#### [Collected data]
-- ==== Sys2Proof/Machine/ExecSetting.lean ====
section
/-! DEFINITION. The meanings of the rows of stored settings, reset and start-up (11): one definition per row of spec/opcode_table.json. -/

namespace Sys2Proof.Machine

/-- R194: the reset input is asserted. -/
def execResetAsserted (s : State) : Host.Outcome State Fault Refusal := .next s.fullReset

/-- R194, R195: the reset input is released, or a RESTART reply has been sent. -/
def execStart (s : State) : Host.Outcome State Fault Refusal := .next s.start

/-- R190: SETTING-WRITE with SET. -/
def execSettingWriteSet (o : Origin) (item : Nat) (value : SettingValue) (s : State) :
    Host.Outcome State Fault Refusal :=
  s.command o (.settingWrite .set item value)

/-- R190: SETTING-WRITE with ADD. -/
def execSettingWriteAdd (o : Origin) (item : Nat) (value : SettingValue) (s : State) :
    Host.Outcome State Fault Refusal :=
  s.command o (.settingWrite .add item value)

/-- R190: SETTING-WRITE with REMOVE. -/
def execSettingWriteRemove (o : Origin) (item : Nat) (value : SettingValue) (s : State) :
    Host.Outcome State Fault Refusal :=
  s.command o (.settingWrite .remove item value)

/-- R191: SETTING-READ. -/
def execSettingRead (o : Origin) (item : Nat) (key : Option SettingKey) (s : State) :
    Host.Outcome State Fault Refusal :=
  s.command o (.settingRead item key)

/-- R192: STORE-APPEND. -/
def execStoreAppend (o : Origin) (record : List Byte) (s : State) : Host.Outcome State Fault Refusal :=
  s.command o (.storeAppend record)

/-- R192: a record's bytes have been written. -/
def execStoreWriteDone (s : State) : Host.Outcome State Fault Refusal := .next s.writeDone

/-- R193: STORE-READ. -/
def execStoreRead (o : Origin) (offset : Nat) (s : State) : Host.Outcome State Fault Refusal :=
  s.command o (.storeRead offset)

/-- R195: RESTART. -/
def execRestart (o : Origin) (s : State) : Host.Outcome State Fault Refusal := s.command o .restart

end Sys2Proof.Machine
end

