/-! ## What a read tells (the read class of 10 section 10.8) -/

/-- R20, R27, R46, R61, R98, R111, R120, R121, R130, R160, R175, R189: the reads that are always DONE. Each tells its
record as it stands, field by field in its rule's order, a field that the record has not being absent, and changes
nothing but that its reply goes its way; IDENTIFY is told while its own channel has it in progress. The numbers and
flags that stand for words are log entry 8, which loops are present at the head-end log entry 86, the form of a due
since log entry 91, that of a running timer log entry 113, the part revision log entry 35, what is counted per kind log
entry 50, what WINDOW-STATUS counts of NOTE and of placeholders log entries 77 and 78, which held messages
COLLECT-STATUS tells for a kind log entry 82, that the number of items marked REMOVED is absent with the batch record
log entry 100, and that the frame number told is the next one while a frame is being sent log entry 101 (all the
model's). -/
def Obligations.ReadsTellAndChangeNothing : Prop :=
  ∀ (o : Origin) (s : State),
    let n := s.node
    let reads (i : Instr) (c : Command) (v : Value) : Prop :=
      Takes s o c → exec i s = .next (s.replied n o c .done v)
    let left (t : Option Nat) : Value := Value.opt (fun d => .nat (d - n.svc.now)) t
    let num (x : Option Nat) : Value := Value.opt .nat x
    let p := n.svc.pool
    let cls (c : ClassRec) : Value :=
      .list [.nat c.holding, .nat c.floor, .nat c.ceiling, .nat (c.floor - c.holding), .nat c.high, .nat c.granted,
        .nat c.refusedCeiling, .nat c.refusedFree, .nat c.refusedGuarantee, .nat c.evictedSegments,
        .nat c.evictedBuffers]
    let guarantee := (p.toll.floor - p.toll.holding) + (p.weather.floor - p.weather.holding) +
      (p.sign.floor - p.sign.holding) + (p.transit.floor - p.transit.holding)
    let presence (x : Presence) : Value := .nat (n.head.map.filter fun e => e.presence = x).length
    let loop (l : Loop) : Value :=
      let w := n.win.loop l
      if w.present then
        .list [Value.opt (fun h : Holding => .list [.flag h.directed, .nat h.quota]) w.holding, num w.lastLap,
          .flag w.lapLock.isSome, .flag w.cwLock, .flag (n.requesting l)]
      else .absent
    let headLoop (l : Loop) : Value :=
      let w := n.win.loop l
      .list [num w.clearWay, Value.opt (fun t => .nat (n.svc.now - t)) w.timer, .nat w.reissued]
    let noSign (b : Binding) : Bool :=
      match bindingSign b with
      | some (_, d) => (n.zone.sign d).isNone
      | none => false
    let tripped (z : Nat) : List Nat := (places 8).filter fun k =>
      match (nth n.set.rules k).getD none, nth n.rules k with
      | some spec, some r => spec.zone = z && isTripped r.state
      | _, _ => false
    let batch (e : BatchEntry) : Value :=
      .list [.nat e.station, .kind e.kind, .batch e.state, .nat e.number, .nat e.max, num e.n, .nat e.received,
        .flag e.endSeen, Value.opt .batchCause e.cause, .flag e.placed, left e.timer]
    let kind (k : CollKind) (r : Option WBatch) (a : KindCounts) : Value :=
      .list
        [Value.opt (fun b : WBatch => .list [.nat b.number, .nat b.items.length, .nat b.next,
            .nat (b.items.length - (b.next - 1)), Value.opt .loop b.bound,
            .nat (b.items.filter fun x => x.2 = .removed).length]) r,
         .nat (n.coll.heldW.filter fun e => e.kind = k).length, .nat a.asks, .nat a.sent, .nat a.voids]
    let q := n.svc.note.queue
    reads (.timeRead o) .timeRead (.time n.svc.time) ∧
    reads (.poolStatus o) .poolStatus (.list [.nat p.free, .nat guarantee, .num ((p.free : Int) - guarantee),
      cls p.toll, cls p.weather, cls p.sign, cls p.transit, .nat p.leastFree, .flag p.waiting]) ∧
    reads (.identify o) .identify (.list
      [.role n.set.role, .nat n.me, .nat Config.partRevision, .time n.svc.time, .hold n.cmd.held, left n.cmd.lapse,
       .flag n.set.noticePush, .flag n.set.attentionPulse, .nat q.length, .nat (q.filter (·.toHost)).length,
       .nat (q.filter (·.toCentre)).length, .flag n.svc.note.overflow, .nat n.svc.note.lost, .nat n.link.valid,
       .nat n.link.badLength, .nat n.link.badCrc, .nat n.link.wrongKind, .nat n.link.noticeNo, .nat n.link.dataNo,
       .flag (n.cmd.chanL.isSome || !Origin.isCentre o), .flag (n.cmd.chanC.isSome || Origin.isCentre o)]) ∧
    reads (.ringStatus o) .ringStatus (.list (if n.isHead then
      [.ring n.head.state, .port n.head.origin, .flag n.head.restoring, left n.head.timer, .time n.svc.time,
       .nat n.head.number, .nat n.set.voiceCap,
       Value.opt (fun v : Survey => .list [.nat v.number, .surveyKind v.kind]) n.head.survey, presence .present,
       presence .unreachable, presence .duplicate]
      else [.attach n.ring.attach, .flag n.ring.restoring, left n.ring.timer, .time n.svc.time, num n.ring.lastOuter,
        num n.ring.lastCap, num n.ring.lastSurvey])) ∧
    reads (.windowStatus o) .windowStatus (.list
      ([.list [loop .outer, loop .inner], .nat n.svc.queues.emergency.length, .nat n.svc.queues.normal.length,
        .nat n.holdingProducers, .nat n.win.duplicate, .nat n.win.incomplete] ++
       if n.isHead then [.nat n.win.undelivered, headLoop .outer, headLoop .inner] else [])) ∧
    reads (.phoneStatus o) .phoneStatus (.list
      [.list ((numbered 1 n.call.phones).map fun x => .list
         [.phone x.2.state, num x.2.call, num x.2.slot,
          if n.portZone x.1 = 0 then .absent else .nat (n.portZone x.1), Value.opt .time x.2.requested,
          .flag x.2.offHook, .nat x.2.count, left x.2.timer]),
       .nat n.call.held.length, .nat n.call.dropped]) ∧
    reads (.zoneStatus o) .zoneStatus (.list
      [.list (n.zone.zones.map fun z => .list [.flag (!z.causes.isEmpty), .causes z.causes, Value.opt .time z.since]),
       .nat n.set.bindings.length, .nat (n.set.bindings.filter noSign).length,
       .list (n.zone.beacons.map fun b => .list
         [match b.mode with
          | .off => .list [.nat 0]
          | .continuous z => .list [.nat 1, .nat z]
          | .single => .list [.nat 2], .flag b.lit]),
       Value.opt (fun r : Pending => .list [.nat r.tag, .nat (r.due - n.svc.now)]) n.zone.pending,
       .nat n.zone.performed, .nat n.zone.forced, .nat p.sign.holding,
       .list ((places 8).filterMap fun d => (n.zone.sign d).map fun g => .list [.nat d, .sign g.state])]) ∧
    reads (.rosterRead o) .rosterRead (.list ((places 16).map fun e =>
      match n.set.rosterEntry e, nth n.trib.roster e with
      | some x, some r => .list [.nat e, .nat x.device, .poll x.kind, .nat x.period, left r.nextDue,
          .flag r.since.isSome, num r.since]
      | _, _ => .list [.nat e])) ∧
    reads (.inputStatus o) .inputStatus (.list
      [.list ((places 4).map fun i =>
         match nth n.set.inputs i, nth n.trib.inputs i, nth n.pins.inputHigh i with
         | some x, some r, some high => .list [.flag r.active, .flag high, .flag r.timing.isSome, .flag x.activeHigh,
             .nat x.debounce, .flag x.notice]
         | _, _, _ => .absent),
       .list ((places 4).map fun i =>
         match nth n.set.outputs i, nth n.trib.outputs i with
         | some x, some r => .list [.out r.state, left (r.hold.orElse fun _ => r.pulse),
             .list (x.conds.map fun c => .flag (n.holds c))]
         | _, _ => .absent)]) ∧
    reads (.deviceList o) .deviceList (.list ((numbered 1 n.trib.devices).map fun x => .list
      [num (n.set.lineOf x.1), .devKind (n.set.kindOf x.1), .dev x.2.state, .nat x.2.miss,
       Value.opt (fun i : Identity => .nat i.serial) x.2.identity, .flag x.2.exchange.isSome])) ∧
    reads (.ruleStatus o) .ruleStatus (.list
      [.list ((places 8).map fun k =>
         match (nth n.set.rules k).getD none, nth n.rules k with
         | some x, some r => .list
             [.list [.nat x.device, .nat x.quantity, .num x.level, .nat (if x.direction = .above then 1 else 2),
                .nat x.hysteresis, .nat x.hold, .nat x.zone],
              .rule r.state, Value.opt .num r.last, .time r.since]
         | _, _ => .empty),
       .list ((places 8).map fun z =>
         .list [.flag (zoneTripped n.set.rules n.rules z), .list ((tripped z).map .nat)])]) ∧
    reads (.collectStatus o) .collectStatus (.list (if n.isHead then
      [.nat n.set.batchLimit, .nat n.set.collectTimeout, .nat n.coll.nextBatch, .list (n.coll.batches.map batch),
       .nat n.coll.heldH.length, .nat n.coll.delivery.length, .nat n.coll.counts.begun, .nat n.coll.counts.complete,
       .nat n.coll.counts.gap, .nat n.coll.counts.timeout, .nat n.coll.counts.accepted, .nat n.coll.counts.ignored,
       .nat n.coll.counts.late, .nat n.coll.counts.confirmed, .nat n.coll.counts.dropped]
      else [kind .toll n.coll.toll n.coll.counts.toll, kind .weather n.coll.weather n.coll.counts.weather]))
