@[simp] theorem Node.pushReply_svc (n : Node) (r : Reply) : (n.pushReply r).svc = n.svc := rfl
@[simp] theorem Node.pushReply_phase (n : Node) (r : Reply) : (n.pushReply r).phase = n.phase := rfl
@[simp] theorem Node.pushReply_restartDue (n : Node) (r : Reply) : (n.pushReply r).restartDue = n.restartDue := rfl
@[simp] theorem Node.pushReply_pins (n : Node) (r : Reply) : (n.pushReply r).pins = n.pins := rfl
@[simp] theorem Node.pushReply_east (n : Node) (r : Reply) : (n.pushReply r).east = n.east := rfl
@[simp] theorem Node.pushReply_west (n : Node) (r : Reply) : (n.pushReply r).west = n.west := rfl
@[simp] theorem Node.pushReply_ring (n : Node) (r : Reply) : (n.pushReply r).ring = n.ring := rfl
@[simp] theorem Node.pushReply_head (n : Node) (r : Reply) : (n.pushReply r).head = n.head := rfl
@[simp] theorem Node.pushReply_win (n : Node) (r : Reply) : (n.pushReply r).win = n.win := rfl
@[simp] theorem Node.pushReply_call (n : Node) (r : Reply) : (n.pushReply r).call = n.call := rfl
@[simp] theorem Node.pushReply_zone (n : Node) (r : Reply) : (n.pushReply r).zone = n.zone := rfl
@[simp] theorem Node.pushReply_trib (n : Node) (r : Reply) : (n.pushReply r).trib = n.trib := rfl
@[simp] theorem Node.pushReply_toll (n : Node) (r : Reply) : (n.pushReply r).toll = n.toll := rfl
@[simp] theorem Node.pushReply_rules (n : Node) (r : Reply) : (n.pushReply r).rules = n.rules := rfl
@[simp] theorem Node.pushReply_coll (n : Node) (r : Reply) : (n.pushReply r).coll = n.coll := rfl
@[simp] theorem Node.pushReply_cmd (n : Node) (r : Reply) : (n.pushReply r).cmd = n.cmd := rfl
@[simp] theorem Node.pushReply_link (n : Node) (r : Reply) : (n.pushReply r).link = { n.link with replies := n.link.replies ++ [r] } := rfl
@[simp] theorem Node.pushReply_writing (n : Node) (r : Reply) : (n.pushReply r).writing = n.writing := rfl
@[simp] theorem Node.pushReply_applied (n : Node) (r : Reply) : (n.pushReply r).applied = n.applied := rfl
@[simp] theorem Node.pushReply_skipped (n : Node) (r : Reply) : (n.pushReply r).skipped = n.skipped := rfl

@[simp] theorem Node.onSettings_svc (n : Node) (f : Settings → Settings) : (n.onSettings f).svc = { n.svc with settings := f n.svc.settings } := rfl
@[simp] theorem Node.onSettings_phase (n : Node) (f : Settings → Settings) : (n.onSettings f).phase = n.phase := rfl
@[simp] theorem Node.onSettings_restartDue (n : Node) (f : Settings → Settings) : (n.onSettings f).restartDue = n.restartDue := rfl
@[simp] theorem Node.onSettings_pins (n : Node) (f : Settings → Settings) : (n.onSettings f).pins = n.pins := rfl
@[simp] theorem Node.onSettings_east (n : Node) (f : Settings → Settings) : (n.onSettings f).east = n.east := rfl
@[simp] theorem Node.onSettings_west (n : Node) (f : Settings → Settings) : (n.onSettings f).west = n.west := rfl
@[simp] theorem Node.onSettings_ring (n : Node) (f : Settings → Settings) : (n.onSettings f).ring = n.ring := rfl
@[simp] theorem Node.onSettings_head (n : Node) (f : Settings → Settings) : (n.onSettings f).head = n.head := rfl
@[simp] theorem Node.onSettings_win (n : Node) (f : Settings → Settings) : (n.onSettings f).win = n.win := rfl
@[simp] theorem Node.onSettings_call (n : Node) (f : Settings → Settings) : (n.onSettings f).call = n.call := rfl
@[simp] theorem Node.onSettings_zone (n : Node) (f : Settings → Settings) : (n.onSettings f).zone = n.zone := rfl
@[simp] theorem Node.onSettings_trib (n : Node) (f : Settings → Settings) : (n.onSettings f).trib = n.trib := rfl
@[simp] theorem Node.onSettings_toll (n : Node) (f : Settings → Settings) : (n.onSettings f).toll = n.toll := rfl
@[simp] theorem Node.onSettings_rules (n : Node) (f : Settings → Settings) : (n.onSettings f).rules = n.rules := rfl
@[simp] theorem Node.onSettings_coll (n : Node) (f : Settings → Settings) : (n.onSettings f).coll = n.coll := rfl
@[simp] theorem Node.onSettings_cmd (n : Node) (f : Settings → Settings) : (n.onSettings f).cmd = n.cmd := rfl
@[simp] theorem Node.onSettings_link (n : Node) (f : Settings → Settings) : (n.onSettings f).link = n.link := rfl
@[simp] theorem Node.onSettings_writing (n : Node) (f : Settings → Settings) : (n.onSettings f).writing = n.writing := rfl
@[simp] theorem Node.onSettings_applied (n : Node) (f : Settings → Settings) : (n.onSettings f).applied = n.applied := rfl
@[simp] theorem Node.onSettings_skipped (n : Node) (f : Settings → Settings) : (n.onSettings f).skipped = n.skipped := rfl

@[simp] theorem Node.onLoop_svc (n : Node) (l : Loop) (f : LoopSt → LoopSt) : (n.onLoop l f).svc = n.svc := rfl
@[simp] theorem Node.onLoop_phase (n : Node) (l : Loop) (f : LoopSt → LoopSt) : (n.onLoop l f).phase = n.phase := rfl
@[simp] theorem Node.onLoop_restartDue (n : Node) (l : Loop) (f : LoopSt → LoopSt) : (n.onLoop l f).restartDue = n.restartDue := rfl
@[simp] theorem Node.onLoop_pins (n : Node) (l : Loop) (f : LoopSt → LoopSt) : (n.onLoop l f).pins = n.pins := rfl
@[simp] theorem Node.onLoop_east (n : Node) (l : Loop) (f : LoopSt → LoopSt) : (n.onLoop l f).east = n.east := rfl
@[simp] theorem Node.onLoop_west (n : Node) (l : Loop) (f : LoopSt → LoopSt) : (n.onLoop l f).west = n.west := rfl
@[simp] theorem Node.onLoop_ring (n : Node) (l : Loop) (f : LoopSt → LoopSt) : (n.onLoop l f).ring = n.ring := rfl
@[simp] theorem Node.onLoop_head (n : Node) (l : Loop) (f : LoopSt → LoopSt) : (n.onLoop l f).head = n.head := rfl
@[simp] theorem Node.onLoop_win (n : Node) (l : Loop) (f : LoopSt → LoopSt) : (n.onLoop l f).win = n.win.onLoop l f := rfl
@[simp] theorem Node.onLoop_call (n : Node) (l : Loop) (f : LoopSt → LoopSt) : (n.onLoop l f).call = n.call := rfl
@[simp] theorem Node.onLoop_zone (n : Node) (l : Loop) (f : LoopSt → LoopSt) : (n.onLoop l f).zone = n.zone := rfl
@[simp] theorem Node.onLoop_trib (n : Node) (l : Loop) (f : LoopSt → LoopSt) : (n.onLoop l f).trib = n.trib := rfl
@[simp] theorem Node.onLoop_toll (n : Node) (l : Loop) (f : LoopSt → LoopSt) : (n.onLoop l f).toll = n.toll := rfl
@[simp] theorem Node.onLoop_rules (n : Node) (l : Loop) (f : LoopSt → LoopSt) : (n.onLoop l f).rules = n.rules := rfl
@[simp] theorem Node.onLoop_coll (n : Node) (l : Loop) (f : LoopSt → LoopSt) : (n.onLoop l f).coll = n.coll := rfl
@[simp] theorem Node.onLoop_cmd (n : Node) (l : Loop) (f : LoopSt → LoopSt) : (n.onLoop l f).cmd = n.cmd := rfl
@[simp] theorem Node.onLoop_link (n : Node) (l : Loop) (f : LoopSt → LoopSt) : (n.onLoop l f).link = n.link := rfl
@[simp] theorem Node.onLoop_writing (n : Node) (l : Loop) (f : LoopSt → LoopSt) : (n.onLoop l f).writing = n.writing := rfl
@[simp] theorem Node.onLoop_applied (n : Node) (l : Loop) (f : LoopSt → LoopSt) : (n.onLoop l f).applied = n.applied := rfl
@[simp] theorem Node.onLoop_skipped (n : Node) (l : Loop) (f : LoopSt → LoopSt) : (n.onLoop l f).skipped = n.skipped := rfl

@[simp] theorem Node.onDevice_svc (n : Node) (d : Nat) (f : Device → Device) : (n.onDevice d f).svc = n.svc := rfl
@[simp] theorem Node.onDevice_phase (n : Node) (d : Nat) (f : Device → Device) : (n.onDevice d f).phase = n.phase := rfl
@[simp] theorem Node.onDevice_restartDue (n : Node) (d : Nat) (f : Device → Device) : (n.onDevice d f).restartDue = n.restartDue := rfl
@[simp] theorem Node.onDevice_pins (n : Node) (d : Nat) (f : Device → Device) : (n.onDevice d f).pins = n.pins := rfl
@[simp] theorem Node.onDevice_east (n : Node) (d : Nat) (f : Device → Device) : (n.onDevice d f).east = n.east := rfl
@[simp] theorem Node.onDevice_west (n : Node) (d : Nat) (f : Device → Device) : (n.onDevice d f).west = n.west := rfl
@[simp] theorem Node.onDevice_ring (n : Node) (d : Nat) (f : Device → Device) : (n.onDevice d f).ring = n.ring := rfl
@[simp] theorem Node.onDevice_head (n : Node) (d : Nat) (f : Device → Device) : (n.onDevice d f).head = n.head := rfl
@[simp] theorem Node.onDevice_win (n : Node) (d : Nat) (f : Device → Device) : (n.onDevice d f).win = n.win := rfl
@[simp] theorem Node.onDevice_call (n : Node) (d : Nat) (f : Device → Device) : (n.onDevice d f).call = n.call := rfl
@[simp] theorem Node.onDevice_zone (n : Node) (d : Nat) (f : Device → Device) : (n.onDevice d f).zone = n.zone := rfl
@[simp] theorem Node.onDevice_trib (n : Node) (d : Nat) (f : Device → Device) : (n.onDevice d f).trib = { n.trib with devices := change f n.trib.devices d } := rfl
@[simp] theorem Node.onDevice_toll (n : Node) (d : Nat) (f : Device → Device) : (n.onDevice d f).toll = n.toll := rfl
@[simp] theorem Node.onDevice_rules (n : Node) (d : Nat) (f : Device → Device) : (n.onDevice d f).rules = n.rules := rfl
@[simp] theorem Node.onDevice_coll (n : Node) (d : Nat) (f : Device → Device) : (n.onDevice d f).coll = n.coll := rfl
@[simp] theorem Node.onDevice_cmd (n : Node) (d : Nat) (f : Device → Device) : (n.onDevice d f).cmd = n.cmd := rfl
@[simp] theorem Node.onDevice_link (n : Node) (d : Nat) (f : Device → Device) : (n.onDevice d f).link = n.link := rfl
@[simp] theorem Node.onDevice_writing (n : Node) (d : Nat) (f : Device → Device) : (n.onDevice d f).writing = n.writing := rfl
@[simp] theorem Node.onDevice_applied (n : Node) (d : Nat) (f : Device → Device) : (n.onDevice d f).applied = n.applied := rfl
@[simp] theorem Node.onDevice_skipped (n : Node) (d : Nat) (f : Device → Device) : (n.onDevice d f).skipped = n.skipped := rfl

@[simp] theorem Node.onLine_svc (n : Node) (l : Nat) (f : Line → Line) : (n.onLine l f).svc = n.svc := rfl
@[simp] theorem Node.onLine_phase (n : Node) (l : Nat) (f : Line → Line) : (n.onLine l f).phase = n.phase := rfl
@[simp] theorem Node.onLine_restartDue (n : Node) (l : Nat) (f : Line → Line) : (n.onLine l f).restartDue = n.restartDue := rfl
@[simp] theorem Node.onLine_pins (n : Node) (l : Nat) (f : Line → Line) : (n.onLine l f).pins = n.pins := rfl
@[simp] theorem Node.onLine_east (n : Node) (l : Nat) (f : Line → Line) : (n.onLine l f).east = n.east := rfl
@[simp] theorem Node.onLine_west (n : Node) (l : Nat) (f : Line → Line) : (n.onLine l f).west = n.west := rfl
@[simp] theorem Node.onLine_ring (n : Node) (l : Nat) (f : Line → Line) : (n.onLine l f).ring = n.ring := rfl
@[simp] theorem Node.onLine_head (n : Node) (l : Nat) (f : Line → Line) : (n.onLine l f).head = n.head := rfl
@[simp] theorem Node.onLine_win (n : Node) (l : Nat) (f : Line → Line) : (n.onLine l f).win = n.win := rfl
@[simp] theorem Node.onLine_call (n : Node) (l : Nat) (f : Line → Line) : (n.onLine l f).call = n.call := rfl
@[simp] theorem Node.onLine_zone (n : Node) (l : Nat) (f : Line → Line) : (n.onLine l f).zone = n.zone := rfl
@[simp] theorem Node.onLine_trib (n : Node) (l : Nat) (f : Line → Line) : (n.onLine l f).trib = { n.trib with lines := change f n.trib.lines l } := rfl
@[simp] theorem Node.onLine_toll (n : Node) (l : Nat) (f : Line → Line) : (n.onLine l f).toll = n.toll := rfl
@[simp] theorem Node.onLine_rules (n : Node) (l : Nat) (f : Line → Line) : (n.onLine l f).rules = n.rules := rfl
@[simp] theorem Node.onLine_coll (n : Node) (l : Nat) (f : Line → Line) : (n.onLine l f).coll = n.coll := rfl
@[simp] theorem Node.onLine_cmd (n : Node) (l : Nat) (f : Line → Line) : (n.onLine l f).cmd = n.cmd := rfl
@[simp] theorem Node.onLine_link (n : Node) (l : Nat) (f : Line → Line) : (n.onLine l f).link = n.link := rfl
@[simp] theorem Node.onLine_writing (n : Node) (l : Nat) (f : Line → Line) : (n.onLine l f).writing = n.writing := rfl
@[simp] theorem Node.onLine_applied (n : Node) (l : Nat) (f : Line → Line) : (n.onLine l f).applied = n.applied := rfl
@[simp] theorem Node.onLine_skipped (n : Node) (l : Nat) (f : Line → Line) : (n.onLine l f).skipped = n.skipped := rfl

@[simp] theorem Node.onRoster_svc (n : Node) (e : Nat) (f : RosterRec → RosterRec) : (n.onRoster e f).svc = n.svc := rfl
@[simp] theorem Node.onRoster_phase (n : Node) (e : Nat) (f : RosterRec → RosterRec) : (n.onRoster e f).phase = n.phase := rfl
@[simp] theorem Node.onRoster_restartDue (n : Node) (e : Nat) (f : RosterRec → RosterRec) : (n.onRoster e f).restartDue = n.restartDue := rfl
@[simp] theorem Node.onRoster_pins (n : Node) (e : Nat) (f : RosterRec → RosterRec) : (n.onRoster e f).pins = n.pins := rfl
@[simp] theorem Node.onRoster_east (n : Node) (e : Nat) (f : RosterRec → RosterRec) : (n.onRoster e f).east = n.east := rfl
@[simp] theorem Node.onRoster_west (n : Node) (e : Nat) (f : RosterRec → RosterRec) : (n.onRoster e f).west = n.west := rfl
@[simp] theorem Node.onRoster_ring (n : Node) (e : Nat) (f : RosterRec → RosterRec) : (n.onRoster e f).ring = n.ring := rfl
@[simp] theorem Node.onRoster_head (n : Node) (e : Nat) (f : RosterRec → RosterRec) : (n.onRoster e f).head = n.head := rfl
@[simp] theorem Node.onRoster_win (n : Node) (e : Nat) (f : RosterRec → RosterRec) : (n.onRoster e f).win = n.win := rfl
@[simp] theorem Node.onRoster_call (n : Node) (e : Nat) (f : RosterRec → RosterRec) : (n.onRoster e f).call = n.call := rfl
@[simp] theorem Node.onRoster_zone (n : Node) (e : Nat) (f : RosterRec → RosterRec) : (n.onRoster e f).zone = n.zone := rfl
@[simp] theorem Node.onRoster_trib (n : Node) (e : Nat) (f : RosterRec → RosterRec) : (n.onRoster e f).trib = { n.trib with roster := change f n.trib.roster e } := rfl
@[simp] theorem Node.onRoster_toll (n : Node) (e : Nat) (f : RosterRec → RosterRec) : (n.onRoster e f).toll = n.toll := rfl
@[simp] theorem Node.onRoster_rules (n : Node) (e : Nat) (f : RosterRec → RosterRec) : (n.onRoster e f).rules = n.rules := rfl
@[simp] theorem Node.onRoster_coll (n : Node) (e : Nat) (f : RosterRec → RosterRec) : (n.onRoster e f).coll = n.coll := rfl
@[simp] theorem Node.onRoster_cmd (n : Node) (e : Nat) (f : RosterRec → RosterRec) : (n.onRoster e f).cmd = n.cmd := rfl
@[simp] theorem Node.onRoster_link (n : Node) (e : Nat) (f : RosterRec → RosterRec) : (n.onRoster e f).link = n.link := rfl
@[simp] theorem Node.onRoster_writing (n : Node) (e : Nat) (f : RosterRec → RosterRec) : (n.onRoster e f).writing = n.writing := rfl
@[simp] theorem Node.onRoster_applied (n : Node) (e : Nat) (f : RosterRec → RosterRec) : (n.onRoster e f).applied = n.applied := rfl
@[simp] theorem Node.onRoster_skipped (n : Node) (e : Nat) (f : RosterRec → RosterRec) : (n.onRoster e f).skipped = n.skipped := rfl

#### [WHAT THE TASK ASKS]
Answer with a number only. How many lines in the records include the word "been"?

#### [YOUR RESPONSE]
2